TASK REQUIREMENTS
Check each line below for the word "linkRate", and copy those that have it.

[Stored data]
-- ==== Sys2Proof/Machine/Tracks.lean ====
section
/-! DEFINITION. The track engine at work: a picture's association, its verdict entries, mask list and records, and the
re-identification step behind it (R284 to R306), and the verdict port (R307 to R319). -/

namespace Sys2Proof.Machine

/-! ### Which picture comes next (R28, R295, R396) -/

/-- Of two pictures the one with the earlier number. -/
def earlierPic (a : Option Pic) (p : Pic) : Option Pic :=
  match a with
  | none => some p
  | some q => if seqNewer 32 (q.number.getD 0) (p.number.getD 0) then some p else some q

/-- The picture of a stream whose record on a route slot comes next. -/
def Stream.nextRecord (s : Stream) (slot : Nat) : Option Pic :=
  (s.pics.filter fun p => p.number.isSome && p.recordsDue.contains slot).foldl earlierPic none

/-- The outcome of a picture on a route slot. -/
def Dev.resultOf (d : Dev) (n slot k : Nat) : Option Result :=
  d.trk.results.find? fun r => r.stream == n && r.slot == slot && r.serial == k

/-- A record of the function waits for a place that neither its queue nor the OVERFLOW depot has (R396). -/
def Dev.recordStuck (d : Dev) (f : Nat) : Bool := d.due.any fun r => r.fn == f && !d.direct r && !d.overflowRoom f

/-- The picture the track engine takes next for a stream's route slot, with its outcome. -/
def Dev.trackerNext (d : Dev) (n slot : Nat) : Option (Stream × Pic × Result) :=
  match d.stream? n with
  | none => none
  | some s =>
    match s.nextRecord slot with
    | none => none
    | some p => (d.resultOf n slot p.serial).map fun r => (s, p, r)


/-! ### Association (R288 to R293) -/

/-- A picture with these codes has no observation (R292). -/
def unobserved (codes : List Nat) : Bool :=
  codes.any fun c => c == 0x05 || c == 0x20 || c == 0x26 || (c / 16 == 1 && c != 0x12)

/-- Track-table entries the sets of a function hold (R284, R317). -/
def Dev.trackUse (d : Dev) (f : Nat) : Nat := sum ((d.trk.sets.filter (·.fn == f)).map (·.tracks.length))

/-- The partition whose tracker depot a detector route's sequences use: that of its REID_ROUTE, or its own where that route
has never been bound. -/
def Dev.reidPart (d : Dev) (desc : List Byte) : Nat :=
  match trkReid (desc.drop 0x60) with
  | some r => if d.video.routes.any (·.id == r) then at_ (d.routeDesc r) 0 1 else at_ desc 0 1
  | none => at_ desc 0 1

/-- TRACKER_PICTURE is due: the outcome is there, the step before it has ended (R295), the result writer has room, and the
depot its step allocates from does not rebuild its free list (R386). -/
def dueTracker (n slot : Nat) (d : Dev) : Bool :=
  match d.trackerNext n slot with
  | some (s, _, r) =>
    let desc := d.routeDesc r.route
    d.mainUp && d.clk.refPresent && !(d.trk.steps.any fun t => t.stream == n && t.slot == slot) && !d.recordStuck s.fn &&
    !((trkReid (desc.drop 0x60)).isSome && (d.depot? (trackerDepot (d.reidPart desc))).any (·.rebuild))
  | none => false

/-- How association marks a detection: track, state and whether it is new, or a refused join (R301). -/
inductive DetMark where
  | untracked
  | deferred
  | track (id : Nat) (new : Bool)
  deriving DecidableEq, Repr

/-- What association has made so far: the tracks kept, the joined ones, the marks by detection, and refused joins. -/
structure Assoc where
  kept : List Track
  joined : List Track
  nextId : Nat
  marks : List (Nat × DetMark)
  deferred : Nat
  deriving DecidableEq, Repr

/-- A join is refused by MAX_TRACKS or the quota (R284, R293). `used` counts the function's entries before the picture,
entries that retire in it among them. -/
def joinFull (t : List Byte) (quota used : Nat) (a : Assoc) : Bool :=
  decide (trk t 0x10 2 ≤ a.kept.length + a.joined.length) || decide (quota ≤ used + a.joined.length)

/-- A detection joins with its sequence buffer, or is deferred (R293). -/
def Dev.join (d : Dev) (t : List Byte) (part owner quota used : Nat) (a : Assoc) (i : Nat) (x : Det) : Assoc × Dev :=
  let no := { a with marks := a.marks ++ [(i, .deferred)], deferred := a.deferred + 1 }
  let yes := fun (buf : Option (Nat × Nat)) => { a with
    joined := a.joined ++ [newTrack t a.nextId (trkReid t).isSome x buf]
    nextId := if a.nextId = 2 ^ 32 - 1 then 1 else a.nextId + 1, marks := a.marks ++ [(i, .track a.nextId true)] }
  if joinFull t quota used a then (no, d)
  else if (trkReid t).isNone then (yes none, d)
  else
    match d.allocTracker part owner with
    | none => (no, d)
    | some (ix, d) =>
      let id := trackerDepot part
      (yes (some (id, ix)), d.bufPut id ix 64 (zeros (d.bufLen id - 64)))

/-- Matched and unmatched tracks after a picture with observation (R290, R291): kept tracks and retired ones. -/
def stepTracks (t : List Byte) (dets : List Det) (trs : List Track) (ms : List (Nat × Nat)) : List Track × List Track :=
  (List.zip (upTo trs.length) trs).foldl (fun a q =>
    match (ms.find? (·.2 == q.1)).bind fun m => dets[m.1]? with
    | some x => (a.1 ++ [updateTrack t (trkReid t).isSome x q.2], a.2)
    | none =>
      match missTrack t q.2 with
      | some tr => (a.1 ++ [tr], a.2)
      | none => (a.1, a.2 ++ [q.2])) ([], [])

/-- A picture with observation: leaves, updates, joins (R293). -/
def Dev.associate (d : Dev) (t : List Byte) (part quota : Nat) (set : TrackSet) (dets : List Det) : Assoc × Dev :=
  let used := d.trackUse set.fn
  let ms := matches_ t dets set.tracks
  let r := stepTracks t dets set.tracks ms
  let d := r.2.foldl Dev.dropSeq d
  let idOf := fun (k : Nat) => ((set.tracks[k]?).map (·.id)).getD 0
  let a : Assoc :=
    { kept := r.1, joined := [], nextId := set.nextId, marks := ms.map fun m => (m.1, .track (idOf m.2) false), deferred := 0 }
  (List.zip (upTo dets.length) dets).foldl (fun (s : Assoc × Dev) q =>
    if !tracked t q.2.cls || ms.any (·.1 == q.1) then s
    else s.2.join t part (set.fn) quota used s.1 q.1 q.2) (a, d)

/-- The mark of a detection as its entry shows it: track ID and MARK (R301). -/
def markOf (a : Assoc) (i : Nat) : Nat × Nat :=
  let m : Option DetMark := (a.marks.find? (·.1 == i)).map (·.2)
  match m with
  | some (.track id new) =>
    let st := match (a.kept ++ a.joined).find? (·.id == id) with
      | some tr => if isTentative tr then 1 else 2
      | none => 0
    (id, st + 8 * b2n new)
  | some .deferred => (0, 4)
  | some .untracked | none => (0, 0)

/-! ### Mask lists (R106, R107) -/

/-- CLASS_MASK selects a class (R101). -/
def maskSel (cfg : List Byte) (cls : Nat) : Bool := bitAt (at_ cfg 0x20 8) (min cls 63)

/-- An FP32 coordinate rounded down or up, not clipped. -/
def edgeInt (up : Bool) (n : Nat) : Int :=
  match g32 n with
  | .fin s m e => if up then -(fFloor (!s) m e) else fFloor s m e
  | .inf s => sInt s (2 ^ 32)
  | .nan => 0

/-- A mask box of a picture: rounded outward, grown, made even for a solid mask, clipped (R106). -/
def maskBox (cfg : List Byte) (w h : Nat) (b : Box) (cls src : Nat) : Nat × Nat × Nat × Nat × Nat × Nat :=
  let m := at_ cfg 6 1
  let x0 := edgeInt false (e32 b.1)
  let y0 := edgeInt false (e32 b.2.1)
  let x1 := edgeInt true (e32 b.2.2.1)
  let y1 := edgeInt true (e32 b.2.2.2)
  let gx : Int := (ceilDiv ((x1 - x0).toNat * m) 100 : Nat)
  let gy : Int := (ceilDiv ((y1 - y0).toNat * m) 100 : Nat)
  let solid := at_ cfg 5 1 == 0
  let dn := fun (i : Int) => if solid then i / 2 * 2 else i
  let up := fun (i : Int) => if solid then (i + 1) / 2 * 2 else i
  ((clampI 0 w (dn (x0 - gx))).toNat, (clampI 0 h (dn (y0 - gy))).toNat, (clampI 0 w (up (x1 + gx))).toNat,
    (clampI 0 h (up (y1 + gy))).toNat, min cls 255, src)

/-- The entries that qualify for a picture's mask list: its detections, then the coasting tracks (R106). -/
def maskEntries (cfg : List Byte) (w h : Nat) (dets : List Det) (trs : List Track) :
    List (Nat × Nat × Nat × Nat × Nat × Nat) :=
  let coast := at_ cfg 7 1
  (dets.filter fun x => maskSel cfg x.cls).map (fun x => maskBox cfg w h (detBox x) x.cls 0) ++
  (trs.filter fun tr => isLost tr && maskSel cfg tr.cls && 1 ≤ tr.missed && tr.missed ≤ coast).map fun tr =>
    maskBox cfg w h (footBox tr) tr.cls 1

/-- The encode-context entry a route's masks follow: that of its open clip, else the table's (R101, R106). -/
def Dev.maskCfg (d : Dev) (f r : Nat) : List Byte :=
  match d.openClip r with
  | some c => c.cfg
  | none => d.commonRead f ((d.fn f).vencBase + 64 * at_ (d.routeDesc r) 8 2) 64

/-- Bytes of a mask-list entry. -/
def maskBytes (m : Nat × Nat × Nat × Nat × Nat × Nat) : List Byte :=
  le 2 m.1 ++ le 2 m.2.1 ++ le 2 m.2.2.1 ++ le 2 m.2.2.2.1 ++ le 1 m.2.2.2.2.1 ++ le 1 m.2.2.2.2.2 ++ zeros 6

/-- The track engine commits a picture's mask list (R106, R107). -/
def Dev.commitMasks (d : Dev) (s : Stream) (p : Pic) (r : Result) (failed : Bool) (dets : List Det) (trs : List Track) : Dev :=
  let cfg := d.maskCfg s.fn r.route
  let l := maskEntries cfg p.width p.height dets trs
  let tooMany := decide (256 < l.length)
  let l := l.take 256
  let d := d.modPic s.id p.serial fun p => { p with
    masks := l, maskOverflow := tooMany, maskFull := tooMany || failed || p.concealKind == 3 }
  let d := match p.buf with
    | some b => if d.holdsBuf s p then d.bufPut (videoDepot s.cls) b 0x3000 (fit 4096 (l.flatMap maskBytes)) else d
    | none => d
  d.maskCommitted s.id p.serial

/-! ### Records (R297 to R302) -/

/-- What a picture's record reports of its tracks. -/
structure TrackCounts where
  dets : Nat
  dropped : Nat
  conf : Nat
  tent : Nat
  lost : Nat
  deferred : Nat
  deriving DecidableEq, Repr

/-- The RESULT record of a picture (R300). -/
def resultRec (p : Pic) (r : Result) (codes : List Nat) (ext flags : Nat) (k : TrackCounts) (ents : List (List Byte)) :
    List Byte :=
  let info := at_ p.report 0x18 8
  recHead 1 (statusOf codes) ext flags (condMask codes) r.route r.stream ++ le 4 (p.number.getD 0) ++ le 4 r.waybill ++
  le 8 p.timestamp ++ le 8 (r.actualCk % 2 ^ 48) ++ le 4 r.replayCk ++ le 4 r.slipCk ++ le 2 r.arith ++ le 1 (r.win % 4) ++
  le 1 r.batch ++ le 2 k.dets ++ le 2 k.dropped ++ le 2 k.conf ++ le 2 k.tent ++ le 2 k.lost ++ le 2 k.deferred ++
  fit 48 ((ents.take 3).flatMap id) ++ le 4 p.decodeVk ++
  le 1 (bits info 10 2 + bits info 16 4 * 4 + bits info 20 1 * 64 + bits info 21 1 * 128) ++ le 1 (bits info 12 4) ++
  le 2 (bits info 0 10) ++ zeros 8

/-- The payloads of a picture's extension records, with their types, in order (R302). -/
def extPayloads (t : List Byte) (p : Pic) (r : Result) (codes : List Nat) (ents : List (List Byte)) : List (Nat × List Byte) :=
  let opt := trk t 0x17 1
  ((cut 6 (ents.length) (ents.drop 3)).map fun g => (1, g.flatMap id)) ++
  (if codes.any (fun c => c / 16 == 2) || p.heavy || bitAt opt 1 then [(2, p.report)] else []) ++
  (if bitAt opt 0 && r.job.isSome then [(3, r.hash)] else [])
* * *
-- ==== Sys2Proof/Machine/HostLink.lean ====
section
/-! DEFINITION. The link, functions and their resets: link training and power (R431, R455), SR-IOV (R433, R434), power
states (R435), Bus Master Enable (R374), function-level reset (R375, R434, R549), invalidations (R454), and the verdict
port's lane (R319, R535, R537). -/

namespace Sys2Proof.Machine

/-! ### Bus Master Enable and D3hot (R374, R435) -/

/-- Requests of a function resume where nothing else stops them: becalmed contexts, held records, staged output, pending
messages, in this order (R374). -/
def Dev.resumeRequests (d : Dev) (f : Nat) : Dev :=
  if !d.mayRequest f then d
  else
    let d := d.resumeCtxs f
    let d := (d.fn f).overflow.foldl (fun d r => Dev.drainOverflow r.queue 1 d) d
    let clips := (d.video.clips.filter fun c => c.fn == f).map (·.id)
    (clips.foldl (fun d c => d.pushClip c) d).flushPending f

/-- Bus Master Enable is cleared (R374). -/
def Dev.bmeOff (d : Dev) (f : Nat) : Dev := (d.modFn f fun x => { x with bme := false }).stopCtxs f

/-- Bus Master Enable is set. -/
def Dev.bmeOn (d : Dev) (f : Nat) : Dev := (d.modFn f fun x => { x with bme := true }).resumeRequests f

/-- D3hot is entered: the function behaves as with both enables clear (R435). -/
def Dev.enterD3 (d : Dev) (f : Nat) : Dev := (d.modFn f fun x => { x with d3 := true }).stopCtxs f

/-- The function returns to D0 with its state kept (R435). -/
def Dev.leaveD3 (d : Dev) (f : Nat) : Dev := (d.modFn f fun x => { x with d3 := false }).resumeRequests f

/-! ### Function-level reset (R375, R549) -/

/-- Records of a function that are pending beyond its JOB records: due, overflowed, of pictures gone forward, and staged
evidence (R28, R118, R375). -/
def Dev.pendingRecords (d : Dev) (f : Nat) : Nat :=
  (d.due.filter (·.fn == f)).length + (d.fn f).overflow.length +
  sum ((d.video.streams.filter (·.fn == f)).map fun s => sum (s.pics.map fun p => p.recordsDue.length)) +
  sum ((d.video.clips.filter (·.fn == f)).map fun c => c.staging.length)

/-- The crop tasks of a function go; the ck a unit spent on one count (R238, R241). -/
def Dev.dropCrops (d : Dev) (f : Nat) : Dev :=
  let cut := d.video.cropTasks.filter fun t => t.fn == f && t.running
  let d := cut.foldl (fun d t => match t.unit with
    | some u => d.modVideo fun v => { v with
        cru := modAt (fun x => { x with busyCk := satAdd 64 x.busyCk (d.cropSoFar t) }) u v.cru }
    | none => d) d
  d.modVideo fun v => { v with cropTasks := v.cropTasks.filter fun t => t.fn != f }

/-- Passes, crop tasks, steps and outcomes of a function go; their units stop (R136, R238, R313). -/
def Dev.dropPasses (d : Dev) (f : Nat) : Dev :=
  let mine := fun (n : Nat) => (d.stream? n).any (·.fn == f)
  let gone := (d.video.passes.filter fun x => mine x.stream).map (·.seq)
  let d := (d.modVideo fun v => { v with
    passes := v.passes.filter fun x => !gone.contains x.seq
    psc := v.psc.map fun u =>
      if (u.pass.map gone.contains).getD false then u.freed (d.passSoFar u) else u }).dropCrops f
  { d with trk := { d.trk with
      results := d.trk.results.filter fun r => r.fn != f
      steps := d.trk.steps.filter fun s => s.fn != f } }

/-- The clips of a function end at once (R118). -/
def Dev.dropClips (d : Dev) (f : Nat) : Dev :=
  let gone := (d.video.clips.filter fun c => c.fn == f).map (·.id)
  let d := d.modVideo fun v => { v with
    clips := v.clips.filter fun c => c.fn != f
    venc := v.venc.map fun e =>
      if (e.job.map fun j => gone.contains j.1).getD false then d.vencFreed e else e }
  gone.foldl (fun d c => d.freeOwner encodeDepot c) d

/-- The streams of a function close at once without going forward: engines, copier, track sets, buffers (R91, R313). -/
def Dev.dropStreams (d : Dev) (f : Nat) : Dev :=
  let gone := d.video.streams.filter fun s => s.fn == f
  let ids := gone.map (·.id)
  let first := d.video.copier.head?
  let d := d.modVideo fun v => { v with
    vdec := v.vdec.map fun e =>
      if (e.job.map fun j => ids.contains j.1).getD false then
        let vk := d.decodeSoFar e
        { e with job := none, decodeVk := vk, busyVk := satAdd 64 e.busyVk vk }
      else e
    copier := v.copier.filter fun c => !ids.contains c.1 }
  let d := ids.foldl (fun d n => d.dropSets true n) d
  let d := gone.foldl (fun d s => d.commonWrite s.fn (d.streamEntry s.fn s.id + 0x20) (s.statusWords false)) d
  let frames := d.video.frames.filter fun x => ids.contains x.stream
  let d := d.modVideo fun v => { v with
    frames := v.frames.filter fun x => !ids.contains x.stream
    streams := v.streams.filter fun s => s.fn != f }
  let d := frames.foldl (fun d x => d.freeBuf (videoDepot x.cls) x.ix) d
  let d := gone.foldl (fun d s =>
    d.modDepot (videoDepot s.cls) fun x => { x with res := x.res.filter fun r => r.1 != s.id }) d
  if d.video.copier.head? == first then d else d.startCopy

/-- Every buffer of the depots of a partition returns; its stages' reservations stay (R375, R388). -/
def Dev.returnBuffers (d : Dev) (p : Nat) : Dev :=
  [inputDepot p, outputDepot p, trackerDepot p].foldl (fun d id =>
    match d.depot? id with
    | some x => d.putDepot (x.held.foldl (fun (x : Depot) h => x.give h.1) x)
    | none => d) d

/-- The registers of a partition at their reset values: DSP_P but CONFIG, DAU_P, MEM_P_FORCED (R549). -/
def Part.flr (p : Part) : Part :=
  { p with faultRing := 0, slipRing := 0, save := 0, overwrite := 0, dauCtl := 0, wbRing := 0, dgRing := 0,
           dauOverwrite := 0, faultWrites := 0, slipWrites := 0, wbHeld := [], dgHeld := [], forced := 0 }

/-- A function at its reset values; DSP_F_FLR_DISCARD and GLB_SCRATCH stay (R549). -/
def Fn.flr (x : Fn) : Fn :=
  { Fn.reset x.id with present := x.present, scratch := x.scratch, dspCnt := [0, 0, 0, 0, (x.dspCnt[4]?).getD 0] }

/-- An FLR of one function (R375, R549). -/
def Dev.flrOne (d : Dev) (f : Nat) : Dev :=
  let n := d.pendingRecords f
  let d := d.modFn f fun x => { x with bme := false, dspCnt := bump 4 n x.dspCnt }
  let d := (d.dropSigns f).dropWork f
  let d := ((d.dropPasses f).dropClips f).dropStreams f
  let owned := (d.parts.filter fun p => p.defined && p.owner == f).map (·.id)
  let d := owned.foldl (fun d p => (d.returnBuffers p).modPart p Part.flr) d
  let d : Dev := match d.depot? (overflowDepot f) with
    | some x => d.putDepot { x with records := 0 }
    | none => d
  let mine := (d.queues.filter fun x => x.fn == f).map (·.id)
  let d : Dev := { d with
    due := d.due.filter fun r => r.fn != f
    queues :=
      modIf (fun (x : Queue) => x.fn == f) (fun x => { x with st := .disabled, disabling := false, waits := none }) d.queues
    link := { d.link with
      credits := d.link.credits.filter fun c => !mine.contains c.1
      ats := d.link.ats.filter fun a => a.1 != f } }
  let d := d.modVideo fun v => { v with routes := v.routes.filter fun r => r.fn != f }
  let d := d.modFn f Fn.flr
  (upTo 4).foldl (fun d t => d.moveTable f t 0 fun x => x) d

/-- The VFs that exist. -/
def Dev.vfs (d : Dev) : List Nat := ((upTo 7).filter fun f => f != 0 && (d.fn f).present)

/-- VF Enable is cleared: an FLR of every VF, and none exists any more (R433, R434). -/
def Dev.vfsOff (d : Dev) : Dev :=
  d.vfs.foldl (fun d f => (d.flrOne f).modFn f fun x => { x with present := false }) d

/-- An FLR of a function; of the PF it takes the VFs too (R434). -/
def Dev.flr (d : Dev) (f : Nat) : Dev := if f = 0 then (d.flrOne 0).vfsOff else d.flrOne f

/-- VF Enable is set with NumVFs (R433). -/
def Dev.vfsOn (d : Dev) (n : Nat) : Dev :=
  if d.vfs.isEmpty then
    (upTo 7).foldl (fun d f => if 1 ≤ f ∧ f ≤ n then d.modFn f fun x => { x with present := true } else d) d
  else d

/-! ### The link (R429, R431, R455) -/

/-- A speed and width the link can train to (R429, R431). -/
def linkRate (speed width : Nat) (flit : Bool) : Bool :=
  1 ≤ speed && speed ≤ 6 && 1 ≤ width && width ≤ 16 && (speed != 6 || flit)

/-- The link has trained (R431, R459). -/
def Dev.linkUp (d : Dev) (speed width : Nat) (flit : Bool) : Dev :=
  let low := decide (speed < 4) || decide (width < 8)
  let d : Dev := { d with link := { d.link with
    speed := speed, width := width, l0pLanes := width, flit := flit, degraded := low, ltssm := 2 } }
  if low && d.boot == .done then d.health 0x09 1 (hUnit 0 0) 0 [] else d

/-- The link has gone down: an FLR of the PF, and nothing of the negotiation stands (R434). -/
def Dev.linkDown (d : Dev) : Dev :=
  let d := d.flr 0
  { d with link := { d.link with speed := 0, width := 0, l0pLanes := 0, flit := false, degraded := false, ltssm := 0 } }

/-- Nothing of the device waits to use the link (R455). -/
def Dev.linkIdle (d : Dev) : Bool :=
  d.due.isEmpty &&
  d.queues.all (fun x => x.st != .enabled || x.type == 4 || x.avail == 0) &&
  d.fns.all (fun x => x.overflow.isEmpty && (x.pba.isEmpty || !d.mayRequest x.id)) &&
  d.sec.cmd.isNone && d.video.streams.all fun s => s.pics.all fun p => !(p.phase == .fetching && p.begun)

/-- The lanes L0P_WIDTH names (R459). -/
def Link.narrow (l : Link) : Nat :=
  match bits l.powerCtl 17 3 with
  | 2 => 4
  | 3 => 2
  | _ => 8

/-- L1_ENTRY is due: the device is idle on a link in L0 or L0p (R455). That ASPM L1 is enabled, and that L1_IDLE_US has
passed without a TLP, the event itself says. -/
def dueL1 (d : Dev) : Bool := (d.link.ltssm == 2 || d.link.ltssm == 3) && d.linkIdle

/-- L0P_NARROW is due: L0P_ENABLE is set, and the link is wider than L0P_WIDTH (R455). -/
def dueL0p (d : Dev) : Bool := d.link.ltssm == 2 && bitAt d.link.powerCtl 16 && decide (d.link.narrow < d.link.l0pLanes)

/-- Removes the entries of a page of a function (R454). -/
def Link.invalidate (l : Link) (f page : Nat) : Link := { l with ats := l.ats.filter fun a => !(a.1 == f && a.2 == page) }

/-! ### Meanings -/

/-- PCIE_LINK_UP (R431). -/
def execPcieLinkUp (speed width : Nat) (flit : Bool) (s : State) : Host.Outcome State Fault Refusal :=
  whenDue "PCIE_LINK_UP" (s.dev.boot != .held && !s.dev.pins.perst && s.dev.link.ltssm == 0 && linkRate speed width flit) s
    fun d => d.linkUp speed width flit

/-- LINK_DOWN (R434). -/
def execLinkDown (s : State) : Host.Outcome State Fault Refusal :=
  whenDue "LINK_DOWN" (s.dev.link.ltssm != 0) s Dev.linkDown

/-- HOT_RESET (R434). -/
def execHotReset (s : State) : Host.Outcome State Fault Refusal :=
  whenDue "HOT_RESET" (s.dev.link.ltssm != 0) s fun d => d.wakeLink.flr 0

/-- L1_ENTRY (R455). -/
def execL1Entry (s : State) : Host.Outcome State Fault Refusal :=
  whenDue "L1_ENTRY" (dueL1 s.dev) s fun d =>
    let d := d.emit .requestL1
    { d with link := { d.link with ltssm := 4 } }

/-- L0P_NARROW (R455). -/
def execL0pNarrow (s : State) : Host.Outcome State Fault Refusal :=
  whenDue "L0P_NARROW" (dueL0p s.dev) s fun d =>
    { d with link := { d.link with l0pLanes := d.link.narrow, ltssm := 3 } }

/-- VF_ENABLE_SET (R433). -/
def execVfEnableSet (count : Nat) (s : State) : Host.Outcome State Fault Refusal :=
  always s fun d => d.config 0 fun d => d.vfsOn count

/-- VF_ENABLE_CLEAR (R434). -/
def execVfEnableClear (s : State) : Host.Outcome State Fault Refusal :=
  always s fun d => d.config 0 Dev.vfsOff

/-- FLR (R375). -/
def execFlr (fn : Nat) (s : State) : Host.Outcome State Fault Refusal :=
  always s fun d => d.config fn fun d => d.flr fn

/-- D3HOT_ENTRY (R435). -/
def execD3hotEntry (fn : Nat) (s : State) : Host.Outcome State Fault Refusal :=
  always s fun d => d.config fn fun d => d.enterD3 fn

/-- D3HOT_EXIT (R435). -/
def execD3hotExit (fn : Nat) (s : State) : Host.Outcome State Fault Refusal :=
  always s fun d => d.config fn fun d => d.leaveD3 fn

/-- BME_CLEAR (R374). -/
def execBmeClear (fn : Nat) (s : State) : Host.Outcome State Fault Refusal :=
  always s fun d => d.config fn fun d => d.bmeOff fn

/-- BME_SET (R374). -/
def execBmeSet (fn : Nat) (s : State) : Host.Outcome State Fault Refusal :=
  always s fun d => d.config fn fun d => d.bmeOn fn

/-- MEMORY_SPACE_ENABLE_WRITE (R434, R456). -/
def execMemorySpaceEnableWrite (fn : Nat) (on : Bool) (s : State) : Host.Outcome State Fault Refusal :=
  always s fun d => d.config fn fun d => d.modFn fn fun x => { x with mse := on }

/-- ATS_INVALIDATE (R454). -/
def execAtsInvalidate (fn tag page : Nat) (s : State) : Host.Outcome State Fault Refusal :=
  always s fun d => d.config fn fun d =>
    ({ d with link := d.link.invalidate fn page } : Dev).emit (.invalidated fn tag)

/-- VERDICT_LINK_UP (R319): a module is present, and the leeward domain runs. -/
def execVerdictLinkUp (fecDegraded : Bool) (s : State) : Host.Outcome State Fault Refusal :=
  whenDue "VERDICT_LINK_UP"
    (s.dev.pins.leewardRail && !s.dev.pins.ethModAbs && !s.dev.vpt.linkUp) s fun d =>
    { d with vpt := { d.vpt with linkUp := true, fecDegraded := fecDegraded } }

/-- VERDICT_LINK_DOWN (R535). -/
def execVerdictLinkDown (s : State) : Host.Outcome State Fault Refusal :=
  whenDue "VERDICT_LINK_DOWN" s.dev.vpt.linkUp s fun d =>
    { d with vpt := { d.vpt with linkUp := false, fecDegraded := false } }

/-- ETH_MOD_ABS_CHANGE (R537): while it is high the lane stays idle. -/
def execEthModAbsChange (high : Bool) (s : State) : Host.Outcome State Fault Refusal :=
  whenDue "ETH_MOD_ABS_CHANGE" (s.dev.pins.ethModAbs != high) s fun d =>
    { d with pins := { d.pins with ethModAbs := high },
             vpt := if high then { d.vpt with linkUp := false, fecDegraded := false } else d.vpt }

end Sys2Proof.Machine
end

ANSWER
def linkRate (speed width : Nat) (flit : Bool) : Bool :=
  whenDue "PCIE_LINK_UP" (s.dev.boot != .held && !s.dev.pins.perst && s.dev.link.ltssm == 0 && linkRate speed width flit) s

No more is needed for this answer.